Meena Meets Her Match

Home > Other > Meena Meets Her Match > Page 9
Meena Meets Her Match Page 9

by Karla Manternach


  “Meena,” Mom gasps as we pass her. “What’s gotten into you?”

  Rosie turns and waves over her shoulder. “Bye, Sofía!”

  Traitor. I shake her hand loose, my stomach boiling all the way to the end of the block.

  It’s not until I turn the corner toward home that I finally get an Up.

  It’s recycling day! Big green bins are lined up on the curb. I run to the first one and look inside. It’s mostly broken-down cardboard boxes. The next one is empty cans and water bottles. I’m not even sure what I’m looking for until I see an egg carton sitting right on top of the next bin. I reach in and grab it. There’s only a little bit of shell inside and hardly any dried-up yolk gunk. I open and close it a few times, feeling the itchy start of an Inspiration tingling in my fingertips.

  “Put it back,” Mom says, coming up behind me.

  “I need it for my valentine box.”

  “You’re not dragging that home, Meena. It’s trash.”

  “Yeah, but it’s not litter,” I say. I’m about to explain the difference, but she gives me her I’m-not-messing-around-here look, and points back at the bin. I let out a huffy breath and drop the carton.

  Rosie runs ahead of us while I drag my feet past the rest of the bins. I guess Mom wants to change the subject, because she bumps her shoulder against mine and switches to a concerned voice. “Something going on with Sofía?” she asks.

  I make one of those wavy shrugs that doesn’t mean anything.

  “Okay. . . .” She’s quiet. “Then, do you want to talk about this morning?”

  I stick my hands in my pockets. I do not want to talk about it. The MRI was the biggest Down of my day.

  “I guess we didn’t give you much idea what to expect,” Mom says. “I’m sorry. I think that made it even scarier.”

  I doubt it.

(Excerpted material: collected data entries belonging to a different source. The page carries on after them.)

-- ==== Sys2Proof/Machine/Step.lean ====
section
/-! DEFINITION. One step of the machine is one host transaction (00_scope.md R8); with none pending the block waits (70_reset_and_hazards.md R321). -/

namespace Sys2Proof.Machine

/-- The first pending transaction is performed. With none pending the block "holds its state and does nothing"
(60_exceptions.md R311). -/
def step (s : State) : Host.Outcome State Fault Refusal :=
  match s.pending with
  | [] => .next s
  | t :: rest => perform t (takeTransaction s rest)

/-- s with the host's write of a command word put before everything else the host will do, so that the next step
performs that command. Log entry 1. -/
def State.withFetchWord (s : State) (nbits w : Nat) : State :=
  { s with pending := commandWrite (BitVec.ofNat 32 (w % 2 ^ nbits)) :: s.pending }

end Sys2Proof.Machine
end

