/-- Bins 1 .. M-1 of the loop's input, where its output does not lie on them, had been written before it. -/
theorem splitLoop_reads {split : Complex16 → Complex16 → RomEntry → Complex16} {r : RealInstance}
    {inp out k a : Nat} {m m' : Memory} (h : splitLoop split r inp out m = .ok m') (h1 : 1 ≤ k)
    (h2 : k < r.fftLenRFFT / 2) (ha : ComplexAt inp k a) (hout : ¬ Region out r.fftLenRFFT a) :
    written m a = true := by
  obtain ⟨b, d, hb, hd⟩ := forUpTo_performed h (i := k - 1) (by omega)
  have hread : written b a = true := splitStep_reads hd (by rwa [Nat.sub_add_cancel h1])
  have hframe : Within (Region out r.fftLenRFFT) m b := forUpTo_within hb fun j hj x y hxy =>
    (splitStep_within hxy).weaken fun c hc => complexAt_region hc (by omega)
  rwa [hframe.written_eq hout] at hread

/-! ### The real transform -/

theorem rfftForward_filled {r : RealInstance} {inp out : Nat} {m m' : Memory} (hr : r.Wf)
    (h : rfftForward r inp out m = .ok m') : Filled m inp r.fftLenRFFT := by
  obtain ⟨m1, -, -, -, hcore, -⟩ := (rfftForward_ok_iff r inp out m m').mp h
  rw [hr.length_eq]
  exact ((cfftCore_ok_iff _ _ _ _ _ _).mp hcore).1

/-- An inverse transform that answered had found its whole spectrum written, but for the imaginary parts of bins 0 and M
(46_real_fft_adapter.md R239). -/
theorem rfftInverse_written {r : RealInstance} {inp out a : Nat} {m m' : Memory} (hr : r.Wf)
    (h : rfftInverse r inp out m = .ok m') (ho : overlap (spectrumBuffer r inp) (timeBuffer r out) = false)
    (ha : Region inp (r.fftLenRFFT + 2) a) (h0 : a ≠ inp + 1) (hM : a ≠ inp + r.fftLenRFFT + 1) :
    written m a = true := by
  obtain ⟨x0, xM, m1, m2, hx0, hxM, hput, hloop, -⟩ := (rfftInverse_ok_iff r inp out m m').mp h
  have hlen := hr.length_eq
  have hpos := hr.length_pos
  have hout : ¬ Region out r.fftLenRFFT a := overlap_false_disjoint ho ha
  obtain ⟨k, hk, hka⟩ : ∃ k, k ≤ r.fftLenRFFT / 2 ∧ ComplexAt inp k a := by
    obtain ⟨hlo, hhi⟩ := ha
    refine ⟨(a - inp) / 2, by omega, ?_⟩
    simp only [ComplexAt, complexRe, complexIm]
    omega
  obtain rfl | rfl | ⟨h1, h2⟩ : k = 0 ∨ k = r.fftLenRFFT / 2 ∨ (1 ≤ k ∧ k < r.fftLenRFFT / 2) := by omega
  · have hre : a = complexRe inp 0 := hka.resolve_right h0
    exact hre ▸ memRead_written hx0
  · have hre : a = complexRe inp (r.fftLenRFFT / 2) :=
      hka.resolve_right fun him => hM (him.trans (by simp only [complexIm]; omega))
    exact hre ▸ memRead_written hxM
  · have hw := splitLoop_reads hloop h1 h2 hka hout
    rwa [((cput_within hput).weaken fun c hc => complexAt_region hc (by omega)).written_eq hout] at hw

theorem ite_error_eq_ok_iff {α : Type} {p : Prop} [Decidable p] {x : Except Fault α} {e : Fault} {a : α} :
    (if p then .error e else x) = .ok a ↔ ¬ p ∧ x = .ok a := by
  split <;> simp [*]

theorem rfftRun_forward_ok_iff (r : RealInstance) (inp out : Nat) (m m' : Memory) :
    rfftRun r false inp out m = .ok m' ↔
      (inRange (timeBuffer r inp) = true ∧ inRange (spectrumBuffer r out) = true) ∧
        overlap (timeBuffer r inp) (spectrumBuffer r out) = false ∧ rfftForward r inp out m = .ok m' := by
  simp only [rfftRun, Bool.false_eq_true, reduceIte, ite_error_eq_ok_iff, not_or, Bool.not_eq_false, Bool.not_eq_true]

theorem rfftRun_inverse_ok_iff (r : RealInstance) (inp out : Nat) (m m' : Memory) :
    rfftRun r true inp out m = .ok m' ↔
      (inRange (spectrumBuffer r inp) = true ∧ inRange (timeBuffer r out) = true) ∧
        overlap (spectrumBuffer r inp) (timeBuffer r out) = false ∧ rfftInverse r inp out m = .ok m' := by
  simp only [rfftRun, reduceIte, ite_error_eq_ok_iff, not_or, Bool.not_eq_false, Bool.not_eq_true]
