/-- What one thread's memory access does. -/
inductive AccKind where
  | load | store | loadCap | storeCap | atom (op : RmwOp) | red (op : RmwOp)
  deriving DecidableEq, Repr

/-- One access carried by a Bridle packet (R365): the thread, what it does, its size, the virtual address at the target, its data
and the compare value of a cas. -/
structure PeerAccess where
  thread : Nat
  kind : AccKind
  size : Nat
  va : Nat
  data : BitVec 128
  cmp : Word64
  deriving DecidableEq, Repr

/-- A packet of peer-space accesses (R365, R366): sending device and die, sequence number, context at the target. -/
structure PeerPacket where
  dev : Nat
  die : Nat
  seqNo : Nat
  ctx : Nat
  accs : List PeerAccess
  deriving DecidableEq, Repr

/-- Where a soft error strikes (Table 16.9). -/
inductive ErrSite where
  | unitState (u : Nat)
  | scratch (u off : Nat)
  | accRow (u row : Nat)
  | cache (core pa : Nat)
  | l2 (slice pa : Nat)
  | dram (pa : Nat)
  | bead (b word : Nat)
  deriving DecidableEq, Repr
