/-- Opcodes 0x080 to 0x08F of Table 2.3. -/
noncomputable def decodeRow08 (low w lit : Nat) : Except Reject Instr :=
  match low with
  | 0 => fin ((rrrB w) = 0) ((rrrM w) = 0) (.fcvtF32F16 (BitVec.ofNat 7 (rrrD w)) (BitVec.ofNat 7 (rrrA w)))
  | 1 => fin ((rrrB w) = 0) ((rrrM w) = 0) (.fcvtF32Bf16 (BitVec.ofNat 7 (rrrD w)) (BitVec.ofNat 7 (rrrA w)))
  | 2 => fin ((rrrB w) = 0) (True) (.fcvtF16F32 (RMode.ofCode (rrrM w)) (BitVec.ofNat 7 (rrrD w)) (BitVec.ofNat 7 (rrrA w)))
  | 3 => fin ((rrrB w) = 0) (True) (.fcvtBf16F32 (RMode.ofCode (rrrM w)) (BitVec.ofNat 7 (rrrD w)) (BitVec.ofNat 7 (rrrA w)))
  | 4 => fin ((rrrB w) = 0) (True) (.fcvtF16Bf16 (RMode.ofCode (rrrM w)) (BitVec.ofNat 7 (rrrD w)) (BitVec.ofNat 7 (rrrA w)))
  | 5 => fin ((rrrB w) = 0) (True) (.fcvtBf16F16 (RMode.ofCode (rrrM w)) (BitVec.ofNat 7 (rrrD w)) (BitVec.ofNat 7 (rrrA w)))
  | 6 => .ok (.fcvtF16x2F32 (RMode.ofCode (rrrM w)) (BitVec.ofNat 7 (rrrD w)) (BitVec.ofNat 7 (rrrA w)) (BitVec.ofNat 7 (rrrB w)))
  | 7 => .ok (.fcvtBf16x2F32 (RMode.ofCode (rrrM w)) (BitVec.ofNat 7 (rrrD w)) (BitVec.ofNat 7 (rrrA w)) (BitVec.ofNat 7 (rrrB w)))
  | 8 => fin ((rrrB w) = 0) (True) (.fcvtF32I32 (RMode.ofCode (rrrM w)) (BitVec.ofNat 7 (rrrD w)) (BitVec.ofNat 7 (rrrA w)))
  | 9 => fin ((rrrB w) = 0) (True) (.fcvtF32N32 (RMode.ofCode (rrrM w)) (BitVec.ofNat 7 (rrrD w)) (BitVec.ofNat 7 (rrrA w)))
  | 10 => fin ((rrrB w) = 0) (True) (.fcvtF32I64 (RMode.ofCode (rrrM w)) (BitVec.ofNat 7 (rrrD w)) (BitVec.ofNat 7 (rrrA w)))
  | 11 => fin ((rrrB w) = 0) (True) (.fcvtF32N64 (RMode.ofCode (rrrM w)) (BitVec.ofNat 7 (rrrD w)) (BitVec.ofNat 7 (rrrA w)))
  | 12 => fin ((rrrB w) = 0) (True) (.fcvtI32F32 (RMode.ofCode (rrrM w)) (BitVec.ofNat 7 (rrrD w)) (BitVec.ofNat 7 (rrrA w)))
  | 13 => fin ((rrrB w) = 0) (True) (.fcvtN32F32 (RMode.ofCode (rrrM w)) (BitVec.ofNat 7 (rrrD w)) (BitVec.ofNat 7 (rrrA w)))
  | 14 => fin ((rrrB w) = 0) (True) (.fcvtI64F32 (RMode.ofCode (rrrM w)) (BitVec.ofNat 7 (rrrD w)) (BitVec.ofNat 7 (rrrA w)))
  | 15 => fin ((rrrB w) = 0) (True) (.fcvtN64F32 (RMode.ofCode (rrrM w)) (BitVec.ofNat 7 (rrrD w)) (BitVec.ofNat 7 (rrrA w)))
  | _ => .ok (.unassignedOpcode (BitVec.ofNat 32 w))

/-- Opcodes 0x090 to 0x09F of Table 2.3. -/
noncomputable def decodeRow09 (low w lit : Nat) : Except Reject Instr :=
  match low with
  | 0 => fin ((rrrB w) = 0) (True) (.fcvtI16F32 (RMode.ofCode (rrrM w)) (BitVec.ofNat 7 (rrrD w)) (BitVec.ofNat 7 (rrrA w)))
  | 1 => fin ((rrrB w) = 0) (True) (.fcvtN16F32 (RMode.ofCode (rrrM w)) (BitVec.ofNat 7 (rrrD w)) (BitVec.ofNat 7 (rrrA w)))
  | 2 => fin ((rrrB w) = 0) (True) (.fcvtI8F32 (RMode.ofCode (rrrM w)) (BitVec.ofNat 7 (rrrD w)) (BitVec.ofNat 7 (rrrA w)))
  | 3 => fin ((rrrB w) = 0) (True) (.fcvtN8F32 (RMode.ofCode (rrrM w)) (BitVec.ofNat 7 (rrrD w)) (BitVec.ofNat 7 (rrrA w)))
  | 4 => fin ((rrrB w) = 0) ((rrrM w) = 0) (.fcvtF32I16 (BitVec.ofNat 7 (rrrD w)) (BitVec.ofNat 7 (rrrA w)))
  | 5 => fin ((rrrB w) = 0) ((rrrM w) = 0) (.fcvtF32N16 (BitVec.ofNat 7 (rrrD w)) (BitVec.ofNat 7 (rrrA w)))
  | 6 => fin ((rrrB w) = 0) ((rrrM w) = 0) (.fcvtF32I8 (BitVec.ofNat 7 (rrrD w)) (BitVec.ofNat 7 (rrrA w)))
  | 7 => fin ((rrrB w) = 0) ((rrrM w) = 0) (.fcvtF32N8 (BitVec.ofNat 7 (rrrD w)) (BitVec.ofNat 7 (rrrA w)))
  | _ => .ok (.unassignedOpcode (BitVec.ofNat 32 w))

/-- Opcodes 0x0C0 to 0x0CF of Table 2.3. -/
noncomputable def decodeRow0C (low w lit : Nat) : Except Reject Instr :=
  match low with
  | 0 => fin ((rrrA w) < 16 ∧ (rrrB w) = 0) ((rrrM w) = 0) (.ballot (BitVec.ofNat 7 (rrrD w)) (PredSrc.ofCode (rrrA w)))
  | 1 => fin ((rrrD w) < 8 ∧ (rrrA w) < 16 ∧ (rrrB w) = 0) ((rrrM w) = 0) (.voteEvery (BitVec.ofNat 3 (rrrD w)) (PredSrc.ofCode (rrrA w)))
  | 2 => fin ((rrrD w) < 8 ∧ (rrrA w) < 16 ∧ (rrrB w) = 0) ((rrrM w) = 0) (.voteSome (BitVec.ofNat 3 (rrrD w)) (PredSrc.ofCode (rrrA w)))
  | 3 => fin ((rrrD w) < 8 ∧ (rrrA w) < 16 ∧ (rrrB w) = 0) ((rrrM w) = 0) (.voteAgree (BitVec.ofNat 3 (rrrD w)) (PredSrc.ofCode (rrrA w)))
  | 4 => fin (((rrrM w) ≠ 3 ∨ (rrrB w) = 0)) (True) (.shflIdx (ShflWidth.ofCode (rrrM w)) (BitVec.ofNat 7 (rrrD w)) (BitVec.ofNat 7 (rrrA w)) (Opd.ofCode (rrrM w) (rrrB w) lit))
  | 5 => fin (((rrrM w) ≠ 3 ∨ (rrrB w) = 0)) (True) (.shflUp (ShflWidth.ofCode (rrrM w)) (BitVec.ofNat 7 (rrrD w)) (BitVec.ofNat 7 (rrrA w)) (Opd.ofCode (rrrM w) (rrrB w) lit))
  | 6 => fin (((rrrM w) ≠ 3 ∨ (rrrB w) = 0)) (True) (.shflDown (ShflWidth.ofCode (rrrM w)) (BitVec.ofNat 7 (rrrD w)) (BitVec.ofNat 7 (rrrA w)) (Opd.ofCode (rrrM w) (rrrB w) lit))
  | 7 => fin (((rrrM w) ≠ 3 ∨ (rrrB w) = 0)) (True) (.shflXor (ShflWidth.ofCode (rrrM w)) (BitVec.ofNat 7 (rrrD w)) (BitVec.ofNat 7 (rrrA w)) (Opd.ofCode (rrrM w) (rrrB w) lit))
  | 8 => fin (((rrrM w) ≠ 3 ∨ (rrrB w) = 0)) (((rrrM w) = 0 ∨ (rrrM w) = 3)) (.xchm (BitVec.ofNat 7 (rrrD w)) (BitVec.ofNat 7 (rrrA w)) (Opd.ofCode (rrrM w) (rrrB w) lit))
  | 9 => fin ((rrrB w) < 4) ((rrrM w) = 0 ∧ (rrrB w) < 3) (.redwI32 (BitVec.ofNat 7 (rrrD w)) (BitVec.ofNat 7 (rrrA w)) (FoldOp.ofCode (rrrB w)))
  | 10 => fin ((rrrB w) < 4) ((rrrM w) = 0 ∧ (rrrB w) < 3) (.redwN32 (BitVec.ofNat 7 (rrrD w)) (BitVec.ofNat 7 (rrrA w)) (FoldOp.ofCode (rrrB w)))
  | 11 => fin ((rrrB w) < 4) ((rrrB w) < 3) (.redwF32 (RMode.ofCode (rrrM w)) (BitVec.ofNat 7 (rrrD w)) (BitVec.ofNat 7 (rrrA w)) (FoldOp.ofCode (rrrB w)))
  | 12 => fin ((rrrB w) < 4) ((rrrM w) = 0 ∧ (rrrB w) < 3) (.redwB (BitVec.ofNat 7 (rrrD w)) (BitVec.ofNat 7 (rrrA w)) (BitOp.ofCode (rrrB w)))
  | 13 => fin ((rrrB w) < 8) ((rrrM w) = 0 ∧ (rrrB w) % 4 < 3) (.scanwI32 (BitVec.ofNat 7 (rrrD w)) (BitVec.ofNat 7 (rrrA w)) (FoldOp.ofCode ((rrrB w) % 4)) (decide ((rrrB w) / 4 = 1)))
  | 14 => fin ((rrrB w) < 8) ((rrrM w) = 0 ∧ (rrrB w) % 4 < 3) (.scanwN32 (BitVec.ofNat 7 (rrrD w)) (BitVec.ofNat 7 (rrrA w)) (FoldOp.ofCode ((rrrB w) % 4)) (decide ((rrrB w) / 4 = 1)))
  | 15 => fin ((rrrB w) < 8) ((rrrB w) % 4 < 3) (.scanwF32 (RMode.ofCode (rrrM w)) (BitVec.ofNat 7 (rrrD w)) (BitVec.ofNat 7 (rrrA w)) (FoldOp.ofCode ((rrrB w) % 4)) (decide ((rrrB w) / 4 = 1)))
  | _ => .ok (.unassignedOpcode (BitVec.ofNat 32 w))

Even if I knew the shot was coming, I probably would have worried about it the whole time I was in the tube. “Why couldn’t they use the pictures they already had?” I ask.

  “Those don’t show as much detail as the ones they took today,” she says. “It’s pretty amazing how much they can see with an MRI. Did you know that Dad had one when he hurt his knee?”

  I look up at her. “When?”

  “A few years ago. Remember how he wore a brace for a while? And Aunt Kathy had one just last year.”

  “She had an MRI?” I ask. “What for?”

  “Her back was hurting her, and they couldn’t figure out why. They wanted to make sure she didn’t have a tumor on her spine.”

  “What’s a tumor?”

  Mom’s feet do a little stutter, like she tripped over something, but when I look back at the sidewalk, there’s nothing there.

  She doesn’t answer. “What’s a tumor?” I ask again.

  Mom hesitates. When she finally responds, she sounds careful—like she’s stepping over broken glass. “It’s something growing inside your body that isn’t supposed to be there,” she says.

  There’s that word again: something. That’s what they called the white smudge on the X-ray picture of my skull. I think about a something in Aunt Kathy’s back. I imagine it white and smeary, snaking up her spine, tangling around it. Just thinking of it makes me feel like there’s a clump of weeds in my stomach. “What was wrong with her back?” I ask.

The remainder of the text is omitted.